When the solar cell is operating with the current-voltage characteristic B, the maximum power point tracking control causes the power 40 [kW] from the DC power supply 2 to be input voltage V _IN = 550 [v] and the input current I _IN = 73 [A]. ] To be supplied to the boost converter circuit 3. When the amount of solar radiation increases from this state and the solar cell changes so as to operate with the current-voltage characteristic A, the power 100 [kW] from the DC power source 2 is input voltage V _IN = 650 [ v], the control is changed so that the input current I _IN = 154 [A] is supplied to the boost converter circuit 3.

In the case of the conventional PWM signal generation circuit, the carrier frequency F _SW is fixed regardless of the change in the input voltage V _IN , so that the frequency of the ripple current of the input current also changes as shown in FIG. Absent. When the input voltage V _IN is high, that is, when the boost level ΔV is small, the ripple PP value I _RPL of the input current becomes small, and the peak value I _P of the input current I _IN has a margin with respect to the upper limit value I _PMAX . The carrier frequency F _SW can be lowered. However, since the carrier frequency F _SW is fixed, the switching frequency of the transistor Q in the step-up converter circuit 3 can be reduced, but remains high, so that unnecessary switching loss is generated accordingly. become.

In the case of the PWM signal generation circuit 6 in the present embodiment, since the carrier frequency F _SW changes so as to decrease as the input voltage V _IN increases, as shown in FIG. - voltage characteristic changes from characteristic B to the characteristic a, the peak value I _P ripple PP value I while maintaining the _RPL to the value when the characteristic B (input current I _iN of the input current I _iN is the upper limit value I _PMAX The frequency of the ripple current is also lowered, while allowing changes to the vicinity. Therefore, the number of switching times of the transistor Q in the boost converter circuit 3 is reduced due to the decrease in the carrier frequency _{FSW, and} the switching loss that can be suppressed can be preferably suppressed. Further, since the ripple PP value I _RPL of the input current I _IN is kept constant, it is possible to suppress problems due to an increase in the ripple current.
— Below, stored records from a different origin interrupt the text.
-- ==== Sys2Proof/Machine/Flags.lean ====
section
/-!
DEFINITION. The engine's predicates (R93–R95, R110, R112): the guard's active lanes, a compare's result, predicate logic,
the branch conditions.
-/
namespace Sys2Proof.Machine

/-- The active lanes of a guarded instruction: p[pg] XOR pn (R94). -/
def Engine.active (g : Engine) (f : Form) : Byte := g.preg f.pg.val ^^^ (if f.pn then 0xFF else 0)

/-- Is lane i active? -/
def Engine.lane (g : Engine) (f : Form) (i : Nat) : Bool := (g.active f).getLsbD i

/-- p[d] after a compare: the bits of active lanes take the result, the others keep their value (R94, R110). -/
def compareBits (old mask : Byte) (res : Nat → Bool) : Byte :=
  lanes.foldl (fun acc i =>
    if mask.getLsbD i then (if res i then acc ||| (1#8 <<< i) else acc &&& ~~~(1#8 <<< i)) else acc) old

/-- The branch condition d of BRA (R112); values above 5 are illegal encodings. -/
def Engine.branchTaken (g : Engine) (f : Form) : Bool :=
  let a := f.a.val
  match f.d.val with
  | 0 => true
  | 1 => g.sreg a != 0
  | 2 => g.sreg a == 0
  | 3 => g.preg a != 0
  | 4 => g.preg a == 0xFF
  | 5 => g.preg a == 0
  | _ => false

end Sys2Proof.Machine
end

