-- ==== Sys2Proof/Machine/Blit.lean ====
section
/-!
DEFINITION. The blitter (R398–R412): lists and their checks, pixel arithmetic, the five commands, the card's render.
-/
namespace Sys2Proof.Machine

/-! ### Formats (R399, R401, R402) -/

def fmtARGB : Nat := 0
def fmt565 : Nat := 1
def fmtA8 : Nat := 2
def fmt1010 : Nat := 3
def fmtA1 : Nat := 4

/-- Bytes of a pixel; A1 rows are counted in bits elsewhere. -/
def fmtBytes (f : Nat) : Nat := match f with | 0 => 4 | 1 => 2 | 2 => 1 | 3 => 4 | _ => 1

/-- Bytes of a row of w pixels (R401). -/
def rowBytes (f w : Nat) : Nat := if f = 4 then ceilDiv w 8 else w * fmtBytes f

/-- A colour: alpha and components of 8 or 10 bits. -/
structure Argb where
  a : Nat
  r : Nat
  g : Nat
  b : Nat
  deriving DecidableEq, Repr

/-- An ARGB8888 word (assumption log 13). -/
def argbOf (w : Nat) : Argb := { a := bits w 31 24, r := bits w 23 16, g := bits w 15 8, b := bits w 7 0 }
def wordOfArgb (c : Argb) : Nat := c.a * 2 ^ 24 + c.r * 2 ^ 16 + c.g * 2 ^ 8 + c.b

/-- Widening by repeating the top bits (R402). -/
def widen5 (c : Nat) : Nat := c * 8 + c / 4
def widen6 (c : Nat) : Nat := c * 4 + c / 16
def widen8to10 (c : Nat) : Nat := c * 4 + c / 64

/-- Narrowing from b to b' bits, to the nearest code (R402). -/
def narrow (b b' c : Nat) : Nat := (c * (2 ^ b' - 1) + (2 ^ b - 1) / 2) / (2 ^ b - 1)

/-- A pixel in a format as a colour at 8 bits, 10 bits for RGB101010; formats without alpha read alpha as 255. -/
def unpack (f p : Nat) : Argb :=
  match f with
  | 0 => argbOf p
  | 1 => { a := 255, r := widen5 (bits p 15 11), g := widen6 (bits p 10 5), b := widen5 (bits p 4 0) }
  | 2 => { a := p, r := 0, g := 0, b := 0 }
  | _ => { a := 255, r := bits p 9 0, g := bits p 19 10, b := bits p 29 20 }

/-- A colour at the width of `unpack` as a pixel of a format. -/
def pack (f : Nat) (c : Argb) : Nat :=
  match f with
  | 0 => wordOfArgb c
  | 1 => narrow 8 5 c.r * 2 ^ 11 + narrow 8 6 c.g * 2 ^ 5 + narrow 8 5 c.b
  | 2 => c.a
  | _ => c.r + c.g * 2 ^ 10 + c.b * 2 ^ 20

/-- An 8-bit colour at the width of a destination format. -/
def atWidth (f : Nat) (c : Argb) : Argb :=
  if f = 3 then { c with r := widen8to10 c.r, g := widen8to10 c.g, b := widen8to10 c.b } else c

/-- An ARGB8888 colour as a pixel of a format (R402). -/
def colourAs (f colour : Nat) : Nat := pack f (atWidth f (argbOf colour))

/-- Straight-alpha src-over (R403): source colour at the destination's width with its alpha, destination pixel. -/
def blendPixel (f : Nat) (s : Argb) (dst : Nat) : Nat :=
  let d := unpack f dst
  let a := s.a
  let ao := a + (d.a * (255 - a) + 127) / 255
  if ao = 0 then 0
  else
    let mix (cs cd : Nat) : Nat := (cs * a * 255 + cd * d.a * (255 - a) + ao * 255 / 2) / (ao * 255)
    pack f { a := ao, r := mix s.r d.r, g := mix s.g d.g, b := mix s.b d.b }

/-- The five operations on one element: the new destination pixel, or none where it stays. -/
def element (c : BlitCmd) (src dst : Nat) : Option Nat :=
  match c.op with
  | 1 => some src
  | 2 => some (colourAs c.dfmt c.colour.toNat)
  | 3 => some (blendPixel c.dfmt (atWidth c.dfmt (argbOf src)) dst)
  | 4 =>
    let key := colourAs c.sfmt c.colour.toNat
    let mask := colourAs c.sfmt c.colour2.toNat
    if (src ^^^ key) &&& mask != 0 then some src else none
  | _ =>
    if c.sfmt = 4 then
      if src = 1 then some (colourAs c.dfmt c.colour.toNat)
      else if bit c.flags 2 then some (colourAs c.dfmt c.colour2.toNat)
      else none
    else
      let fg := argbOf c.colour.toNat
      let a := (src * fg.a + 127) / 255
      if c.dfmt = 2 then some a else some (blendPixel c.dfmt (atWidth c.dfmt { fg with a }) dst)

/-! ### Lists (R398) -/

/-- A command of 48 bytes (R399). -/
def parseBlit (b : Bytes) : BlitCmd :=
  { op := leAt b 0 1, flags := leAt b 1 1, sfmt := leAt b 2 1, dfmt := leAt b 3 1, width := leAt b 4 2
    height := leAt b 6 2, sspace := leAt b 8 1, dead := leAt b 0xA 2, spitch := leAt b 0xC 4, soffset := leAt b 0x10 8
    dspace := leAt b 0x18 1, dpitch := leAt b 0x1C 4, doffset := leAt b 0x20 8
    colour := BitVec.ofNat 32 (leAt b 0x28 4), colour2 := BitVec.ofNat 32 (leAt b 0x2C 4)
    reservedZero := zeroAt b 9 1 && zeroAt b 0x19 3 }

/-- Does a list header keep R398 for an output and, for an OVERLAY item, its serial? -/
def listHeaderOk (o : Output) (size : Nat) (b : Bytes) : Bool :=
  decide (16 ≤ size) && leAt b 0 2 == 0xB175 && leAt b 2 1 == 1 && leAt b 3 1 == o.val && decide (leAt b 4 1 < 4) &&
    zeroAt b 5 1 && decide (1 ≤ leAt b 6 2) && decide (leAt b 6 2 ≤ 4096) && zeroAt b 0xC 4 &&
    decide (16 + 48 * leAt b 6 2 ≤ size)

/-- The commands of a list. -/
def listCmds (b : Bytes) : List BlitCmd :=
  (List.range (leAt b 6 2)).map fun i => parseBlit (slice b (16 + 48 * i) 48)

/-! ### Checks (R399–R401, R408) -/

/-- EV169: op, flags or format pair. -/
def formBad (card : Bool) (c : BlitCmd) : Bool :=
  let pair :=
    match c.op with
    | 1 => c.sfmt == c.dfmt && decide (c.dfmt < 4)
    | 2 => c.sfmt == 0 && decide (c.dfmt < 4)
    | 3 => c.sfmt == 0 && (c.dfmt == 0 || c.dfmt == 1 || c.dfmt == 3)
    | 4 => c.sfmt == c.dfmt && (c.dfmt == 0 || c.dfmt == 1 || c.dfmt == 3)
    | 5 => (c.sfmt == 2 || c.sfmt == 4) && decide (c.dfmt < 4)
    | _ => false
  let source :=
    if c.op = 2 then c.sspace == 0 && c.spitch == 0 && c.soffset == 0
    else c.sspace == 10 || (!card && (c.sspace == 5 || c.sspace == 6))
  !pair || !source || decide (8 ≤ c.flags) || (bit c.flags 2 && c.op != 5) || !c.reservedZero || c.width == 0 ||
    decide (16384 < c.width) || c.height == 0 || decide (16384 < c.height) || decide (1023 < c.dead) ||
    !(c.dspace == 7 || c.dspace == 10)

/-- EV170: alignment or pitch. -/
def alignBad (c : BlitCmd) : Bool :=
  let bad (f pitch off : Nat) : Bool := pitch % 64 != 0 || decide (pitch < rowBytes f c.width) || off % fmtBytes f != 0
  (c.op != 2 && bad c.sfmt c.spitch c.soffset) || bad c.dfmt c.dpitch c.doffset

/-- The byte after the last one a rectangle touches. -/
def rectEnd (f w h pitch off : Nat) : Nat := off + (h - 1) * pitch + rowBytes f w

/-- EV171 and EV172: bytes outside the space or the plane's buffer, and spaces that no room is mapped to. -/
def State.rangeBad (s : State) (o : Output) (c : BlitCmd) : Option Nat :=
  let srcEnd := rectEnd c.sfmt c.width c.height c.spitch c.soffset
  let dstEnd := rectEnd c.dfmt c.width c.height c.dpitch c.doffset
  let dstTop := if c.dspace = 7 then ovlBufferBytes (s.outRec o) else s.spaceRooms c.dspace * roomBytes
  if (c.op != 2 && (s.phys? c.sspace 0).isNone) || (s.phys? c.dspace 0).isNone then some 4
  else if (c.op != 2 && decide (s.spaceRooms c.sspace * roomBytes < srcEnd)) || decide (dstTop < dstEnd) then some 3
  else none

/-- Checks of one command: the cause 1–5 of EV168–172 less 1, or none. -/
def State.checkBlit (s : State) (o : Output) (card : Bool) (c : BlitCmd) : Option Nat :=
  if formBad card c then some 1 else if alignBad c then some 2 else s.rangeBad o c

/-! ### Running one command (R406) -/

/-- Where a command reads and writes: physical bases, and the LEG pool's size for a source that wraps. -/
structure BlitPlace where
  src : Nat
  srcStart : Nat
  srcSize : Nat
  dst : Nat

/-- Physical places of a command of a list: `base` is the item's offset in LEG, `buf` the buffer of the plane drawn on. -/
def State.blitPlace (s : State) (o : Output) (plane buf base : Nat) (c : BlitCmd) : BlitPlace :=
  { src := (s.phys? c.sspace 0).getD 0
    srcStart := if c.sspace = 5 then base else 0
    srcSize := max 1 (s.spaceRooms c.sspace * roomBytes)
    dst := (s.phys? c.dspace 0).getD 0 + (if c.dspace = 7 then s.ovlBase o plane buf else 0) }

/-- A source pixel at column x of row y. -/
def State.readSrc (s : State) (p : BlitPlace) (c : BlitCmd) (x y : Nat) : Nat :=
  let row := c.soffset + y * c.spitch
  let byteAt (a : Nat) : Nat := p.src + (p.srcStart + a) % p.srcSize
  if c.sfmt = 4 then b2n ((leNat (s.memBytes (byteAt (row + x / 8)) 1)).testBit (7 - x % 8))
  else leNat (s.memBytes (byteAt (row + x * fmtBytes c.sfmt)) (fmtBytes c.sfmt))

/-- One element: source and destination read, then the destination written. -/
def State.doElement (p : BlitPlace) (c : BlitCmd) (s : State) (x y : Nat) : State :=
  let a := p.dst + c.doffset + y * c.dpitch + x * fmtBytes c.dfmt
  let n := fmtBytes c.dfmt
  let src := if c.op = 2 then 0 else s.readSrc p c x y
  match element c src (leNat (s.memBytes a n)) with
  | some v => s.memWrite a (toLe n v)
  | none => s

/-- The positions 0 … n − 1 in the order of a direction bit. -/
def directed (back : Bool) (n : Nat) : List Nat := if back then (List.range n).reverse else List.range n

/-- A whole command, element by element in the order of R406. -/
def State.runElements (s : State) (p : BlitPlace) (c : BlitCmd) : State :=
  (directed (bit c.flags 1) c.height).foldl (fun (s : State) y =>
    (directed (bit c.flags 0) c.width).foldl (fun (s : State) x => s.doElement p c x y) s) s

/-- A command of a list on a buffer of its plane. -/
def State.drawBlit (s : State) (o : Output) (plane buf base : Nat) (c : BlitCmd) : State :=
  s.runElements (s.blitPlace o plane buf base c) c

/-- Does what a command writes depend on the pixels that stand there (R403–R405)? -/
def drawsOver (c : BlitCmd) : Bool :=
  c.op == 3 || c.op == 4 || (c.op == 5 && !(if c.sfmt = 4 then bit c.flags 2 else c.dfmt == 2))

/-- The accesses of a command, row by row in its order (R406, R410): the source row, then the destination row. -/
def State.blitXacts (s : State) (o : Output) (plane buf base : Nat) (c : BlitCmd) : List Xact :=
  let ovl := if c.dspace = 7 then s.ovlBase o plane buf else 0
  let size := max 1 (s.spaceRooms c.sspace * roomBytes)
  (directed (bit c.flags 1) c.height).flatMap fun y =>
    let n := rowBytes c.sfmt c.width
    let a := ((if c.sspace = 5 then base else 0) + c.soffset + y * c.spitch) % size
    let first := min n (size - a)
    let src : List Xact :=
      if c.op = 2 then []
      else ([(a, first), (0, n - first)].filter fun p => p.2 != 0).map fun p => { sp := c.sspace, off := p.1, n := p.2, write := false }
    src ++ [{ sp := c.dspace, off := ovl + c.doffset + y * c.dpitch, n := rowBytes c.dfmt c.width, write := true
              merge := drawsOver c }]

/-- Fabric cycles of 1 ns that a command takes (R410): 4 a transaction of 64 bytes, and after every burst of up to 16 of them
its dead time or the least one. -/
def State.blitCycles (s : State) (o : Output) (plane buf base : Nat) (c : BlitCmd) : Nat :=
  let n := ((s.blitXacts o plane buf base c).flatMap fun x => unitXacts x.off x.n x.write x.merge).foldl
    (fun n u => n + u.cost) 0
  4 * n + ceilDiv n 16 * max c.dead (s.fld BLT_DEAD_MIN_cycles)

/-! ### Progress of a list (R407–R409) -/

/-- A list's plane is marked: completed, unless another of its lists was abandoned in this frame. -/
def State.markPlane (s : State) (o : Output) (plane : Nat) (ok : Bool) : State :=
  s.updCycle o fun c =>
    let i : Fin 4 := Fin.ofNat 4 plane
    { c with planes := c.planes.set i (some (ok && (c.planes.get i).getD true)) }

/-- A list or card render abandoned at a command (R408, R409): cause 0–4 of EV168–172, or EV173 for a card; 7 cutoff. -/
def State.abandonList (s : State) (o : Output) (plane : Nat) (card : Bool) (cause index : Nat) (draining : Bool) : State :=
  let code := if cause = 7 then 7 else if card then 6 else cause + 1
  let s := ({ s with blt := { s.blt with run := none, draining } }).busyMember 37
  let s := (s.incFld BLT_FAIL_count 1).setReg BLT_LAST_ERR
    (BitVec.ofNat 32 (o.val * 2 ^ 30 + code * 2 ^ 24 + index % 4096))
  let s := s.setFld BLT_STAT_busy (b2n draining)
  let s := s.markPlane o plane false
  if cause = 7 then s else s.raiseOpen (if card then 173 else 168 + cause) (o.val * 2 ^ 30 + index % 4096)

/-- The list in hand stands before its next command: it is complete, or that command is checked. -/
def State.nextBlit (s : State) (r : ListRun) : State :=
  match r.cmds[r.index]? with
  | none =>
    let s := ({ s with blt := { s.blt with run := none } }).busyMember 37
    ((s.setFld BLT_STAT_busy 0).incFld BLT_DONE_count 1).markPlane r.out r.plane true
  | some c =>
    match s.checkBlit r.out r.card c with
    | some cause =>
      -- an unmapped space is a refused access (R203)
      let src := c.op != 2 && (s.phys? c.sspace 0).isNone
      let s := if cause != 4 then s
        else if src then s.noteFault 1 (c.sspace % 16) rqBlitter c.soffset false
        else s.noteFault 1 (c.dspace % 16) rqBlitter c.doffset true
      s.abandonList r.out r.plane r.card cause r.index false
    | none => ({ s with blt := { s.blt with run := some { r with since := s.now } } }).setFld BLT_STAT_cmd (r.index % 4096)

/-- May the blitter take a waybill? -/
def State.blitFree (s : State) : Bool := s.blt.run.isNone && !s.blt.draining && s.accepts 37 && !s.frozen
In the first embodiment, since a solar cell is used as the DC power source 2 and the maximum power point tracking control is performed by the boost converter circuit 3, the boost converter circuit 3 performs control so that the input voltage V _IN becomes a target value. However, when the maximum power point tracking control is not performed, the input current I _IN of the boost converter circuit 3 may be controlled.

  FIG. 4 is a block diagram for explaining an example of a grid-connected inverter system provided with the second embodiment of the PWM signal generation circuit according to the present invention. In the figure, the same or similar elements as those in the first embodiment are denoted by the same reference numerals. The grid interconnection inverter system 1 ′ is different from the grid interconnection inverter system 1 in that an input current target value setting circuit 62 ′ is provided instead of the input voltage target value setting circuit 62.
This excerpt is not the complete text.